Sayegh CS, Hall-Clark BN, McDaniel DD, Halliday-Boykins CA, Cunningham PB, Huey SJ. J. Clin. Child Adolesc. Psychol. 2016; ePub(ePub): 1-11.

Affiliation

Department of Psychology and Department of American Studies and Ethnicity , University of Southern California.

Copyright

(Copyright © 2016, Informa - Taylor and Francis Group)

DOI

10.1080/15374416.2016.1157754

PMID

27494705

Abstract

Therapy process research suggests that an inverted U-shaped trajectory of client resistance, referred to as the struggle-and-working-through pattern, predicts positive treatment outcomes. However, this research may lack external validity given the exclusive focus on European Americans. This preliminary study explores differences in resistance patterns in a sample of African American and European American juvenile drug offenders and their families (n = 41) participating in Multisystemic Therapy. Resistance was coded from session recordings at the beginning, middle, and end of treatment. There were significant ethnic differences in (a) mean resistance at midtreatment, (b) resistance trajectories, and (c) predictive relationships between resistance trajectories and criminal desistance.
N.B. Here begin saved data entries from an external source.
-- ==== Sys2Proof/WellFormed.lean ====
section
/-!
DEFINITION. Well-formed commands: the operands that are plain numbers or lists lie in the widths that their messages,
registers, frames and clocks give them (R409, R425, R178). Operands of a bounded type need no check.
-/

namespace Sys2Proof

open Machine

/-- A number within 64 bits, the widest number that a Sconce value holds (R409). -/
def okWord (n : Nat) : Bool := n < 18446744073709551616
/-- A 32-bit register word (R425). -/
def okReg (n : Nat) : Bool := n < 4294967296
/-- A byte address of the register space, on a word (R425). -/
def okAddr (a : Nat) : Bool := a < 4294967296 && a % 4 == 0
/-- A time of Wick within TIME96 (R178). -/
def okTime (t : Time) : Bool := t < 79228162514264337593543950336
/-- A signed number within 64 bits. -/
def okInt (x : Int) : Bool := -9223372036854775808 ≤ x && x ≤ 9223372036854775807
/-- Bytes within the 16-bit length of a record (R407). -/
def okBytes (bs : List Byte) : Bool := bs.length < 65536
/-- The IP header's fields within their widths. -/
def okIp (i : IpHdr) : Bool :=
  let a := if i.v6 then 340282366920938463463374607431768211456 else 4294967296
  i.src < a && i.dst < a && i.proto < 256 && i.dscp < 64 && i.offset < 8192 && i.ident < 4294967296 &&
    (match i.ports with | some (x, y) => x < 65536 && y < 65536 | none => true)
/-- An Ethernet frame's fields within their widths. -/
def okHdr (h : FrameHdr) : Bool :=
  h.dmac < 281474976710656 && h.smac < 281474976710656 && h.etype < 65536 && h.len < 65536 && h.bytes.length ≤ 2048 && okReg h.fcs &&
    (match h.outer with | some (v, p) => v < 4096 && p < 16 | none => true) &&
    (match h.inner with | some v => v < 4096 | none => true) && (match h.ip with | some i => okIp i | none => true)
/-- A SecTAG's fields within their widths. -/
def okSec (g : SecTag) : Bool := g.pn < 4294967296 && g.sci < 18446744073709551616
/-- A frame received on an uplink. -/
def okRx (f : RxFrame) : Bool :=
  okHdr f.hdr && (match f.control with | some c => c < 65536 | none => true) &&
    (match f.sec with | some g => okSec g | none => true)
/-- A Passage frame. -/
def okPsg (f : PsgFrame) : Bool :=
  f.len < 65536 && okReg f.crc && (match f.eth with | some h => okHdr h | none => true) &&
    (match f.sec with | some g => okSec g | none => true)
/-- A Passage time message. -/
def okPsgTime (x : PsgTime) : Bool := okTime x.stamp && okTime x.arrival && okTime x.reply && okInt x.freq
/-- The fields of a Gallery command within their widths (R233). -/
def okGal (c : GalCmd) : Bool :=
  c.tag < 65536 && c.domain < 65536 && c.mac < 281474976710656 && c.flags < 256 && c.kind < 256 && c.dest < 65536 &&
    c.flow < 65536 && c.cursor < 4294967296 && c.count < 65536
/-- A PTP message. -/
def okPtp (x : PtpMsg) : Bool :=
  okTime x.origin && okTime x.arrival && okTime x.asked && okInt x.freq && x.client < 65536 &&
    (match x.cls with | some c => c < 256 | none => true)
/-- A ToD message. -/
def okTod (x : TodMsg) : Bool := okWord x.seconds && (match x.cls with | some c => c < 256 | none => true)
/-- A CTI report's entries. -/
def okCti (es : List CtiEntry) : Bool :=
  es.all fun e => [e.path, e.start, e.volume].all fun f => match f with | some n => okWord n | none => true
/-- A burst as received. -/
def okBurst (r : BurstRx) : Bool := r.onu < 65536 && r.phase < 64 && r.hits.all fun h => h.2 ≤ 64
/-- The sensors' readings. -/
def okReadings (x : Vector Int 9) : Bool := x.toList.all fun v => -2147483648 ≤ v && v ≤ 4294967295
/-- The times of a PFC frame. -/
def okTimes (x : Vector Nat 8) : Bool := x.toList.all fun v => v < 65536
/-- What a wake detector sees. -/
def okWake : WakeSignal → Bool
  | .frame _ => true
  | .energy a b => okTime a && okTime b
/-- What a bus carries. -/
def okBus : BusUse → Bool
  | .frame c => okWord c
  | .tree _ | .control | .idle => true
/-- Where an error lies. -/
def okHit : MemHit → Bool
  | .cellData n | .queue n | .node _ n | .policer n | .entry _ n | .slot _ n | .gallery n | .rule n | .fragment n
  | .indirection n | .stamp n => okWord n
  | .cellTag a b | .cache a b => okWord a && okWord b
  | .buffer _ u => okBus u
  | .lane _ | .record _ _ | .capture _ => true

/-- A command whose operands have their widths. -/
def Instr.wf : Instr → Bool
  | .secondBoundary sensors => okReadings sensors
  | .sconceRequest _ addr datagram => okWord addr && okBytes datagram
  | .read _ _ off len => okWord off && okWord len
  | .write _ _ off value => okWord off && okBytes value
  | .default _ _ count => okWord count
  | .claimBreak _ target => okWord target
  | .eventAcknowledgement _ ref => okWord ref
  | .masterKeyWrite _ _ key => okBytes key
  | .commissionKeyWrite _ key => okBytes key
  | .imageUpload _ _ off segment => okWord off && okBytes segment
  | .imageCommit _ _ value => okWord value
  | .omciSend _ _ value => okBytes value
  | .attestRequest _ _ nonce => okBytes nonce
  | .firmwareRollbackCommit _ value => okWord value
  | .firmwareActivate _ value => okWord value
  | .firmwareConfirm _ value => okWord value
  | .lifetimeSave _ value => okWord value
  | .rawRegisterWrite _ _ value _ => okReg value
  | .registerWrite addr value _ _ => okAddr addr && okReg value
  | .counterSnapshot _ value => okWord value
  | .counterOverflowClear _ _ value => okWord value
  | .counterValueLoad _ _ value inc => okWord value && okWord inc
  | .counterOverflow _ amount => okWord amount
  | .laneMarginMeasurement _ eye => okWord eye
  | .channelRssiRequest _ _ t => okWord t
  | .cageI2cRequest _ _ request => okBytes request
  | .i2cRequestComplete _ _ _ data => okBytes data
  | .identityReadComplete _ bytes => okBytes bytes
  | .laneNap _ gapStart gapEnd => okTime gapStart && okTime gapEnd
  | .loopModeSet _ _ mode => okWord mode
  | .burstReceived _ frame alloc _ r => okWord frame && okWord alloc && okBurst r
  | .lightFound _ a b level => okTime a && okTime b && okWord level
  | .rogueRelease _ _ value => okWord value
  | .quietAt _ _ time => okWord time
  | .registrationReply _ _ id => okBytes id
  | .grantLaneTest _ value => okWord value
  | .grantLaneRelease _ value => okWord value
  | .ctiReport _ _ entries => okCti entries
  | .passageCooperativeOrder _ _ start volume => okWord start && okWord volume
  | .fsyncEdge _ stamp => okTime stamp
  | .wickSetTime _ time => okWord time
  | .wickCopyMismatch _ _ value => okTime value
  | .wickNoMajority _ a b => okTime a && okTime b
  | .ptpMessageReceived _ _ msg => okPtp msg
  | .ptpMessageSend _ _ _ h => okHdr h
  | .todMessageReceived msg => okTod msg
  | .ppsInEdge _ stamp => okWord stamp
  | .binLearned _ f => okInt f
  | .ageingRefit rate => okInt rate
  | .timeModelReset _ value => okWord value
  | .captureEdge _ _ stamp => okWord stamp
  | .uplinkFrameReceived _ _ f => okRx f
  | .agerVisit pos => okWord pos
  | .staticRestore _ mac => okWord mac
  | .gallerySearch _ c => okGal c
  | .galleryInsert _ c => okGal c
  | .galleryDelete _ c => okGal c
  | .galleryWalkOpen _ c => okGal c
  | .galleryNext _ c => okGal c
  | .galleryWalkClose _ c => okGal c
  | .galleryFlush _ c => okGal c
  | .walkTimeout cursor => okWord cursor
  | .framerRequest _ room => okWord room
  | .verdictWritten cell _ _ => okWord cell
  | .pfcFrameReceived _ _ times => okTimes times
  | .uplinkLinkDown _ lost _ => okWord lost
  | .uplinkTransmitFrame _ at_ => okTime at_
  | .uplinkLoop _ _ value => okWord value
  | .uplinkWakeMatch _ seen => okWake seen
  | .passageFrameReceived _ _ f => okPsg f
  | .timeMessageReceived _ msg => okPsgTime msg
  | .timeSyncSend _ stamp => okTime stamp
  | .passageLaneDeskewed _ skew => okWord skew
  | .bcastKeyWrite _ _ key => okBytes key
  | .bcastKeySwitch _ _ value => okWord value
  | .bcastKeyLock _ _ value => okWord value
  | .saLock _ _ value => okWord value
  | .busParityError _ carried => okBus carried
  | .uncorrectableError hit _ => okHit hit
  | .faultCauseClear _ mask _ => okWord mask
  | .caseTempWarn milli => okInt milli
  | .ucieWiden _ value => okWord value
  | .coldStart _ osc => okInt osc
  | .snuffDraining _ n => okWord n
  | .snuffDrainLimit _ n => okWord n
  | .snuffDark _ n => okWord n
  | .prbsCheckerLock _ errors => okWord errors
  | .caseTempRearm milli => okInt milli
  | .frameBoundary | .epochStart _ | .claim _ _ | .release _ _ | .next _ _ | .responseSent _ | .claimTimeout _
  | .eventSend _ | .eventResend _ | .imageStored _ | .attestReportSigned _ | .warmResetLantern _
  | .warmResetDevice _ | .firmwareTrialExpiry | .periodicSave | .lifetimeRecordSaved | .rawRegisterRead _ _
  | .stageOpen | .stageDiscard | .commitGo _ _ | .recordClear _ | .glbLockSet _ | .glbSnapshotWrite _
  | .wickNsLoRead | .tcDsSfcLoRead _ | .ciphKeyUsageLoRead | .cntValLoRead _ | .tsTxEntry3Read _ | .captInfoRead _
  | .captNextRead _ _ | .queueMaxRead _ _ _ | .highWaterRead _ _ _ | .unitStart _ _ _ | .unitStop _ _ _
  | .upstreamFrameAccounted _ | .rssiTrigger _ _ | .rssiRequestLapse _ | .i2cClockStretchTimeout _ _
  | .moduleInsertion _ | .moduleRemoval _ | .laneRunEntry _ | .txPllLossOfLock _ | .faultRecovery _
  | .rxPllLossOfLock _ | .laneSleepEntry _ | .sleepRxPllStart _ | .laneNapWake _ | .prbsClr _ | .rxCal _
  | .presetTrackingStep _ _ | .bondingTimeout _ _ | .bondingResync _ | .rogueSuspicion _ _ | .rogueObservationEnd _
  | .huntStepEnd _ | .huntRetry _ | .huntAbort _ | .quietWindowFixed _ | .quietNow _
  | .serialNumberResponse _ _ _ _ _ _ | .quietWindowEnd _ _ | .rangingResponse _ _ _ _ _ _ | .rangingWindowEnd _ _
  | .registrationRequest _ _ | .registrationTimeout _ _ | .authLockoutExpiry _ _ | .driftCorrectionTimeout _ _
  | .terminalLost _ _ | .lostHoldExpiry _ _ | .sleepRequest _ _ | .sleepAllow _ | .awarePeriodEnd _ | .sleepLoss _ _
  | .mapComputation _ _ | .grantLaneCopyComplete _ | .grantLaneRejoin _ | .grantReload | .reloadComplete
  | .grantLaneTestEnd | .fsyncLost | .wickStep | .ovenReady | .warmingTimeout | .ovenFault | .domainLocked _
  | .domainLost _ _ | .wickLocked | .domainRevert _ | .domainInconsistent | .domainConsistent _ | .headlessHoldover
  | .holdoverExpiry | .holdExpiryRecompute | .trigArm _ _ | .trigDisarm _ _ | .triggerPulse _ | .captClr
  | .learnRequestProcessed _ | .stashMigration _ | .ruleRestore _ | .flushStart | .flushComplete
  | .fragmentRecordExpiry | .keyHeldDiscard _ | .sampleSweep | .pressureSignal _ | .sumpRebuildDone
  | .pauseFrameReceived _ _ | .pauseStopExpiry _ _ | .flowControlRefresh _ | .uplinkLinkUp _
  | .macsecHeldDiscard _ _ | .learnNoticeReceived _ _ _ _ | .creditFrameReceived _ _ | .creditFrameSend _
  | .presenceFrameReceived _ _ _ | .presenceSend | .reachTimeout _ _ | .passageLaneLocked _ _ _
  | .passageLaneLockLoss _ | .passageLaneReturn _ | .txMapChange _ _ | .passagePortUp _ | .passagePortDown _
  | .keyExchangeComplete _ _ | .keySwitch _ | .ponKeySoftLimit _ _ | .ponKeyHardLimit _ _ | .previousSlotExpiry _ _
  | .ciphKeyErase | .maskRekey | .entropyTestFailure | .entropyRecovery | .singleBitError _ _ | .scrubPass
  | .reclaimSweep | .shadowRewrite | .watchdogKick | .watchdogExpiry | .regulatorFault _ | .railRecovery _
  | .oscillatorLoss | .reattachment | .thermalTrip _ | .thermalRecovery _ | .flitCrcFailure _ | .ucieRetrain
  | .retrainComplete _ | .ucieLinkLost | .ucieTrainingRetry | .ucieTrained _ | .resetNRecognised
  | .undervoltageReset | .powerFailWarning _ | .powerFailWarningEnd | .railInWindow _ | .railStartTimeout
  | .regulationRestart | .firmwareLoaded | .marchTestComplete _ | .readyEvent | .glimGo _ | .glimDrainExpiry
  | .glimReached | .glimWakeTime | .glimReturnComplete | .blockClockStop _ | .rxPllRelock _ | .rxCalComplete _
  | .portLanePllLocked _ _ => true

end Sys2Proof
end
Notably, a negative quadratic (i.e., inverted U-shaped) resistance trajectory was more characteristic of European Americans who desisted from crime, whereas a positive quadratic (U-shaped) resistance pattern was more characteristic of African Americans who desisted. There was no relationship between resistance trajectory and later drug abstinence (i.e., cannabis). Within the context of evidence-based therapies, core treatment processes may vary significantly as a function of client ethnicity. We recommend that clinical scientists make efforts to test for ethnic differences in treatment process so that therapies like Multisystemic Therapy can be understood in a more comprehensive and nuanced manner.